Computational Science at Extreme Scale

The fastest supercomputers in the world have recently reached ExaFLOPS performance. This means that they can execute 10^18 floating point operations per second. While this amazing number highlights the enormous progress, in computer technology, we should of course also ask “what is this good for?” This talk will illustrate typical supercomputer applications and two examples will be presented in more detail. The first is from the Earth sciences. Here computational models of the Earth mantle must represent the volume of almost the whole planet, that is approximately 10^12 cubic kilometers. If a resolution of 1km is desired globally, then computing a single time step of the simulation will involve solving a linear system of equations with more than 10^12 unknowns. With short time steps on the order of tenthousand years, the goal is to compute the evolution of the planet for a time span of hundreds of millions of years both forward and backward in time.

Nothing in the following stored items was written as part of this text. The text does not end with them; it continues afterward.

@[simp] theorem State.skipIf_v (s : State) (b : Bool) : (s.skipIf b).v = s.v := rfl
@[simp] theorem State.skipIf_i (s : State) (b : Bool) : (s.skipIf b).i = s.i := rfl
@[simp] theorem State.skipIf_pc (s : State) (b : Bool) : (s.skipIf b).pc = s.pc + (if b then 4#16 else 2#16) := rfl
@[simp] theorem State.skipIf_sp (s : State) (b : Bool) : (s.skipIf b).sp = s.sp := rfl
@[simp] theorem State.skipIf_stack (s : State) (b : Bool) : (s.skipIf b).stack = s.stack := rfl
@[simp] theorem State.skipIf_dt (s : State) (b : Bool) : (s.skipIf b).dt = s.dt := rfl
@[simp] theorem State.skipIf_st (s : State) (b : Bool) : (s.skipIf b).st = s.st := rfl
@[simp] theorem State.skipIf_mem (s : State) (b : Bool) : (s.skipIf b).mem = s.mem := rfl
@[simp] theorem State.skipIf_keys (s : State) (b : Bool) : (s.skipIf b).keys = s.keys := rfl
@[simp] theorem State.skipIf_disp (s : State) (b : Bool) : (s.skipIf b).disp = s.disp := rfl
@[simp] theorem State.skipIf_latch (s : State) (b : Bool) : (s.skipIf b).latch = s.latch := rfl
@[simp] theorem State.skipIf_render (s : State) (b : Bool) : (s.skipIf b).render = s.render := rfl
@[simp] theorem State.skipIf_fault (s : State) (b : Bool) : (s.skipIf b).fault = s.fault := rfl
@[simp] theorem State.skipIf_reports (s : State) (b : Bool) : (s.skipIf b).reports = s.reports := rfl
@[simp] theorem State.skipIf_randomInput (s : State) (b : Bool) : (s.skipIf b).randomInput = s.randomInput := rfl
@[simp] theorem State.skipIf_drawCount (s : State) (b : Bool) : (s.skipIf b).drawCount = s.drawCount := rfl

@[simp] theorem State.beginStep_v (s : State) : s.beginStep.v = s.v := rfl
@[simp] theorem State.beginStep_i (s : State) : s.beginStep.i = s.i := rfl
@[simp] theorem State.beginStep_pc (s : State) : s.beginStep.pc = s.pc := rfl
@[simp] theorem State.beginStep_sp (s : State) : s.beginStep.sp = s.sp := rfl
@[simp] theorem State.beginStep_stack (s : State) : s.beginStep.stack = s.stack := rfl
@[simp] theorem State.beginStep_dt (s : State) : s.beginStep.dt = tick s.dt := rfl
@[simp] theorem State.beginStep_st (s : State) : s.beginStep.st = tick s.st := rfl
@[simp] theorem State.beginStep_mem (s : State) : s.beginStep.mem = s.mem := rfl
@[simp] theorem State.beginStep_keys (s : State) : s.beginStep.keys = s.keys := rfl
@[simp] theorem State.beginStep_disp (s : State) : s.beginStep.disp = s.disp := rfl
@[simp] theorem State.beginStep_latch (s : State) : s.beginStep.latch = s.latch := rfl
@[simp] theorem State.beginStep_render (s : State) : s.beginStep.render = false := rfl
@[simp] theorem State.beginStep_fault (s : State) : s.beginStep.fault = s.fault := rfl
@[simp] theorem State.beginStep_reports (s : State) : s.beginStep.reports = s.reports := rfl
@[simp] theorem State.beginStep_randomInput (s : State) : s.beginStep.randomInput = s.randomInput := rfl
@[simp] theorem State.beginStep_drawCount (s : State) : s.beginStep.drawCount = s.drawCount := rfl

end Sys2Proof.Machine
end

In the talk, we will present some of the algorithms, programming techniques, and the supercomputer systems that are necessary to bring computations of such magnitude within reach. A second example will be the simulation of wind turbines or wind farms, as one of the critical technologies needed in our the transition to renewable energies. Here simulations do not only serve to better understand the physics of wind turbines, but they also help to improve their design, with the goal of maximizing the harvested energy. These two examples illustrate scientific research, where progress depends crucially our ability to simulate such complex systems accurately enough. Here simulations on large supercomputers help to develop new scientific insight or they can be directly used in the development of technologies and as powerful tools to optimize them.